The most usual part of the MDD approach is the process of forward engineering to represent the transformations of more abstract models into more specific ones. The most common use-case of such a process is the development of conceptual data models and their transformation into source codes or database scripts.

Our approach shares the idea of driving the development by models. DEMOSL models represent CIM, DEMO Machine and the FAR Ontology brings in execution semantics, which may be related to PIM. However, our approach is to directly interpret the PIM model. In this respect, our approach is similar to the following effort.

6.2 XModel

The solution of devising a workflow software system based on model presented by Johanndeiter et al. in [24] is based on the OrgML modelling language, a part of the MEMO framework, and the XMF metaprogramming platform. The idea is also based on applying the MDE approach, while avoiding the error-prone manual coding stage. The idea is based on applying multiple levels of meta-modelling and utilising XMF’s unique features to support multiple dynamic levels of abstraction. The approach seems very interesting, however it seems to lack a proper evaluation in enterprise. Our approach also differs in a careful selection of ontologically well-founded methodologies that exhibit necessary qualities and benefits, as discussed in Sects. 2 and 5.

6.3 The DEMO Engine and the Enterprise Operating System

DEMO Engine of the ForMetis Consultants company is a software system for designing DEMO models with the ability to simulate DEMO models for validation and to provide model execution in full production [7]. Construction of DEMO models is done using the graphical representation of the DEMO ATD in a graphical environment. In the current implementation, the DEMO Process Model is primarily calculated from the ATD. Response links and waiting links (causal and conditional dependencies) can be then specified using the graphical representation of the PSD. There is a limited and not well-engineered support for even simple Action Model rules, which is the aim of our FAR Ontology.

The Enterprise Operating System [10] is software system composed of a set of DEMO models and a DEMO model executing software engine, the DEMO Engine. The EOS captures and controls all phenomena that occur in operation of the organizational business transactions. This is very similar to an operating system of a computer that reads from and writes to binary registers of a CPU and peripheral controllers and supports many tasks. Using a computer without an operating system is extremely difficult and error-prone. This seems to apply also to controlling and monitoring enterprises without an appropriate enterprise operating system. Many of the engineering challenges of this effort are directly related to the DEMO Machine and open questions described in Sect. 3.

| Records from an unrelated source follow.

-- ==== Sys2Proof/Laws/Claims.lean ====
section
/-! SUPPORT. The convolution as claims write it out (Safety) is the machine's: its taps, its sum, its output word, and when a
source read races. -/

namespace Sys2Proof.Machine

/-! ### The taps -/

/-- The machine's tap address is the one the rules give. -/
theorem sampleAddr_tap (s : State) (pol : Policy) (x y : Int) (t : Nat × Nat) :
    sampleAddr s pol (x + tapDx s t) (y + tapDy s t) = s.tapAddr pol x y t.2 t.1 := rfl

theorem mem_taps {s : State} {t : Nat × Nat} : t ∈ taps s ↔ s.isTap t.2 t.1 := by
  unfold taps tapGrid State.isTap
  simp only [List.mem_flatMap, List.mem_map, List.mem_range]
  constructor
  · rintro ⟨j, hj, i, hi, rfl⟩; exact ⟨hj, hi⟩
  · intro ⟨hj, hi⟩; exact ⟨t.2, hj, t.1, hi, rfl⟩

theorem tapAddrs_eq (s : State) (pol : Policy) (n : Nat) :
    tapAddrs s pol n = (taps s).map (fun t => s.tapAddr pol (n % imgW s : Nat) (n / imgW s : Nat) t.2 t.1) := rfl

/-- The tap grid grows by a row. -/
theorem tapGrid_succ (cols rows : Nat) :
    tapGrid cols (rows + 1) = tapGrid cols rows ++ (List.range cols).map (fun i => (i, rows)) := by
  simp [tapGrid, List.range_succ]

theorem tapGrid_length (cols rows : Nat) : (tapGrid cols rows).length = rows * cols := by
  induction rows with
  | zero => simp [tapGrid]
  | succ rows ih => rw [tapGrid_succ, List.length_append, ih, List.length_map, List.length_range, Nat.succ_mul]

/-- Numbered in tap order, the place in column `i` of row `j` has number `j * cols + i`. -/
theorem tapGrid_zipIdx (cols rows : Nat) :
    (tapGrid cols rows).zipIdx = (tapGrid cols rows).map (fun t => (t, t.2 * cols + t.1)) := by
  induction rows with
  | zero => simp [tapGrid]
  | succ rows ih =>
    rw [tapGrid_succ, List.zipIdx_append, List.map_append, ih, tapGrid_length]
    congr 1
    apply List.ext_getElem
    · simp
    · intro k h1 h2
      simp

/-- The taps before the one in row `j` and column `i`, and those after it: the ones before are in an earlier row, or in the
same row and an earlier column (42_kernel R229). -/
theorem taps_split {s : State} {j i : Nat} (h : s.isTap j i) :
    ∃ before after, taps s = before ++ (i, j) :: after ∧
      ∀ t ∈ before, s.isTap t.2 t.1 ∧ (t.2 < j ∨ (t.2 = j ∧ t.1 < i)) := by
  have num (n : Nat) (hn : n < (taps s).length) :
      ((taps s)[n]).2 * (2 * s.kdim.ka.toNat + 1) + ((taps s)[n]).1 = n := by
    have e := congrArg (fun l => l[n]?) (tapGrid_zipIdx (2 * s.kdim.ka.toNat + 1) (2 * s.kdim.kb.toNat + 1))
    simp only [List.getElem?_zipIdx, List.getElem?_map] at e
    rw [show tapGrid (2 * s.kdim.ka.toNat + 1) (2 * s.kdim.kb.toNat + 1) = taps s from rfl, List.getElem?_eq_getElem hn] at e
    simp only [Option.map_some, Option.some.injEq, Prod.mk.injEq, true_and, Nat.zero_add] at e
    exact e.symm
  obtain ⟨n, hn, e⟩ := List.getElem_of_mem (mem_taps (t := (i, j)).mpr h)
  refine ⟨(taps s).take n, (taps s).drop (n + 1), ?_, fun t ht => ?_⟩
  · rw [← e, List.getElem_cons_drop, List.take_append_drop]
  · obtain ⟨k, hk, rfl⟩ := List.getElem_of_mem ht
    rw [List.length_take] at hk
    rw [List.getElem_take]
    have hm := mem_taps.mp (List.getElem_mem (l := taps s) (n := k) (by omega))
    refine ⟨hm, ?_⟩
    have h1 := num k (by omega)
    have h2 := num n hn
    rw [e] at h2
    have hkn : k < n := by omega
    have hi := h.2
    have ht := hm.2
    generalize (taps s)[k] = u at *
    generalize 2 * s.kdim.ka.toNat + 1 = c at *
    dsimp only at h2
    rcases Nat.lt_trichotomy u.2 j with h3 | h3 | h3
    · exact .inl h3
    · right; refine ⟨h3, ?_⟩; rw [h3] at h1; omega
    · exfalso
      have : (j + 1) * c ≤ u.2 * c := Nat.mul_le_mul_right _ h3
      rw [Nat.succ_mul] at this
      omega

/-- A fold over the grid is the rules' two loops. -/
theorem foldl_tapGrid {α : Type} (f : α → Nat × Nat → α) (cols rows : Nat) (a : α) :
    (tapGrid cols rows).foldl f a =
      (List.range rows).foldl (fun a j => (List.range cols).foldl (fun a i => f a (i, j)) a) a := by
  simp only [tapGrid, List.foldl_flatMap, List.foldl_map]

/-! ### The sum and the output word -/

theorem kwWord_eq (m : Vector Word 225) (n : Nat) : kwWord m n = m.toList.getD n 0 := by
  unfold kwWord
  split
  · rename_i h; simp [List.getD_eq_getElem?_getD, h]
  · rename_i h
    rw [List.getD_eq_getElem?_getD, List.getElem?_eq_none (by simpa using h)]; rfl

theorem fromColor_get (v : Word) (c : Channel) :
    (fromColor (colorOfWord v)).get c = F32.fdiv (F32.ofNat (channelByte c v).toNat) 0x437F0000 := by
  have key (f : Byte → Word) : Pixel.get ⟨f (colorOfWord v).r, f (colorOfWord v).g, f (colorOfWord v).b, f (colorOfWord v).a⟩ c =
      f (channelByte c v) := by cases c <;> rfl
  exact (key fromColorCh).trans (by rw [fromColorCh, F32.twoFiftyFive])

theorem pAddPix_get (p q : Pixel) (c : Channel) : (pAddPix p q).get c = F32.fadd (p.get c) (q.get c) := by cases c <;> rfl

theorem pScalePix_get (p : Pixel) (w : Word) (c : Channel) : (pScalePix p w).get c = F32.fmul (p.get c) w := by cases c <;> rfl

/-- A convolution none of whose reads is refused has a result, and its channels are those the rules write out. -/
theorem convSeen_ok {m : Nat → Memory} {s : State} {pol : Policy} {x y : Int}
    (h : ∀ j i, s.isTap j i → refusesRead s (s.tapAddr pol x y j i) = false) :
    ∃ p, convSeen m s pol x y = .ok p ∧ ∀ c, p.get c =
      s.convChannel (fun j i => readWord (m (j * (2 * s.kdim.ka.toNat + 1) + i)) (s.tapAddr pol x y j i)) c := by
  have hr : ∀ t ∈ taps s, refusesRead s (sampleAddr s pol (x + tapDx s t) (y + tapDy s t)) = false :=
    fun t ht => h t.2 t.1 (mem_taps.mp ht)
  refine ⟨_, by unfold convSeen; rw [accumulate_ok 0 Pixel.zero hr], fun c => ?_⟩
  have fold (ts : List ((Nat × Nat) × Nat)) (acc : Pixel) :
      (ts.foldl (fun acc t => pAddPix acc (pScalePix
        (fromColor (colorOfWord (readWord (m t.2) (sampleAddr s pol (x + tapDx s t.1) (y + tapDy s t.1)))))
        (tapWeight s t.1))) acc).get c =
      ts.foldl (fun acc t => F32.fadd acc (F32.fmul
        (F32.fdiv (F32.ofNat (channelByte c (readWord (m t.2) (s.tapAddr pol x y t.1.2 t.1.1))).toNat) 0x437F0000)
        (tapWeight s t.1))) (acc.get c) := by
    induction ts generalizing acc with
    | nil => rfl
    | cons t ts ih =>
      rw [List.foldl_cons, List.foldl_cons, ih, pAddPix_get, pScalePix_get, fromColor_get, sampleAddr_tap]
  have sum := fold (taps s).zipIdx Pixel.zero
  unfold taps at sum
  rw [tapGrid_zipIdx, List.foldl_map, List.foldl_map, foldl_tapGrid, foldl_tapGrid] at sum
  have hz : Pixel.zero.get c = 0 := by cases c <;> rfl
  unfold taps
  rw [tapGrid_zipIdx, List.foldl_map, foldl_tapGrid]
  unfold normalize State.convChannel
  simp only [tapWeight, kwWord_eq, hz] at sum ⊢
  split
  · rw [pScalePix_get, sum]
  · exact sum

/-- The word of a point whose convolution has a result is its correct output value (43_engine R263). -/
theorem correctWord_of_conv {s : State} {pol : Policy} {n : Nat} {p : Pixel}
    (h : conv s pol (pointX s n) (pointY s n) = .ok p) : colorWord (toColor p) = s.correctWord pol n := by
  obtain ⟨q, hq, hc⟩ := convSeen_ok (m := fun _ => s.mem) (s := s) (pol := pol) (x := (pointX s n : Nat)) (y := (pointY s n : Nat))
    fun j i hji => convSeen_reads h (i, j) (mem_taps.mpr hji)
  obtain rfl : q = p := Bus.ok.inj (hq.symm.trans h)
  have hr := hc .r; have hg := hc .g; have hb := hc .b; have ha := hc .a
  simp only [Pixel.get] at hr hg hb ha
  simp only [colorWord, toColor, hr, hg, hb, ha]
  rfl

/-! ### Races -/

/-- An address is that of an output word exactly when some point of the raster is written there. -/
theorem isOutput_iff {s : State} {a : Word} : isOutput s a = true ↔ ∃ n, n < imgW s * imgH s ∧ pointAddr s n = a := by
  have hw : imgW s < 65536 := s.imgDim.width.isLt
  have e (x y : Nat) : dstAddr s x y = dstAddr s 0 y + BitVec.ofNat 32 (4 * x) := by
    simp only [dstAddr, pixelAddr]
    rw [show BitVec.ofNat 32 (4 * x) = 4 * BitVec.ofNat 32 x by rw [BitVec.ofNat_mul]; rfl]
    simp
  unfold isOutput
  rw [List.any_eq_true]
  simp only [List.mem_range, Bool.and_eq_true, decide_eq_true_eq]
  constructor
  · rintro ⟨y, hy, h1, h2⟩
    have hx : (a - dstAddr s 0 y).toNat / 4 < imgW s := by omega
    refine ⟨y * imgW s + (a - dstAddr s 0 y).toNat / 4, ?_, ?_⟩
    · calc _ < y * imgW s + imgW s := by omega
        _ = (y + 1) * imgW s := by rw [Nat.succ_mul]
        _ ≤ imgH s * imgW s := Nat.mul_le_mul_right _ hy
        _ = imgW s * imgH s := Nat.mul_comm _ _
    · unfold pointAddr pointX pointY
      rw [Nat.mul_comm y, Nat.mul_add_mod, Nat.mod_eq_of_lt hx, Nat.mul_add_div (by omega), Nat.div_eq_of_lt hx, Nat.add_zero, e,
        Nat.mul_div_cancel' (Nat.dvd_of_mod_eq_zero h2), BitVec.ofNat_toNat, BitVec.setWidth_eq, BitVec.add_comm,
        BitVec.sub_add_cancel]
  · rintro ⟨n, hn, rfl⟩
    have hpos : 0 < imgW s := by
      rcases Nat.eq_zero_or_pos (imgW s) with h | h
      · rw [h, Nat.zero_mul] at hn; omega
      · exact h
    have hx : n % imgW s < imgW s := Nat.mod_lt _ hpos
    have hoff : (pointAddr s n - dstAddr s 0 (n / imgW s)).toNat = 4 * (n % imgW s) := by
      unfold pointAddr pointX pointY
      rw [e, BitVec.add_comm, BitVec.add_sub_cancel, BitVec.toNat_ofNat]
      exact Nat.mod_eq_of_lt (by omega)
    exact ⟨n / imgW s, Nat.div_lt_of_lt_mul hn, by rw [hoff]; omega, by rw [hoff]; omega⟩

/-- The machine's race is the rules' (20_memory R108; 70_reset R345). -/
theorem raced_iff {s : State} {a : Word} : raced s a = true ↔ s.races a := by
  unfold raced State.races overwritten
  rw [Bool.or_eq_true, isOutput_iff, List.any_eq_true]
  simp only [beq_iff_eq]

/-- The word an output point gets is its correct output value, or one of its taps races (43_engine R263; 70_reset R345). -/
theorem outputWord_cases {s : State} {pol : Policy} {n : Nat} {p : Pixel}
    (h : conv s pol (pointX s n) (pointY s n) = .ok p) :
    outputWord s pol n p = s.correctWord pol n ∨ ∃ a ∈ tapAddrs s pol n, s.races a := by
  unfold outputWord
  split
  · rename_i hr
    obtain ⟨a, ha, h⟩ := List.any_eq_true.mp hr
    exact .inr ⟨a, ha, raced_iff.mp h⟩
  · exact .inl (correctWord_of_conv h)

end Sys2Proof.Machine
end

7 Conclusions and Further Research

We proposed the concept of a DEMO Machine as a theoretical construct for DEMO models execution. We then proposed the FAR Ontology as a key part of the DEMO Machine. The proposed further research topics are present in the respective parts of the paper.

The FAR Ontology using the GSDP-MDE approach for model-driven information systems provides an approach for enterprise information systems implementation with considerable benefits (Sect. 3). Some of the concepts have been already implemented in DEMO Engine described in Sect. 6.3.

As for future work, the remaining parts of the DEMO Machine need to be formulated, so that every DEMOSL model may be executed. This comprises an exact formulation how the Transaction and Composition Axioms are applied for the model execution. The work should address the concerns named in Sect. 3. As for the FAR Ontology itself, algorithms with proper qualities implementing the proposed functions need to be elaborated and a broader empirical research on the appropriateness in the professional world is suitable. A single empirical business case with inappropriate expressiveness would invalidate our hypothesis and provide valuable clues for improvement of the FAR Ontology.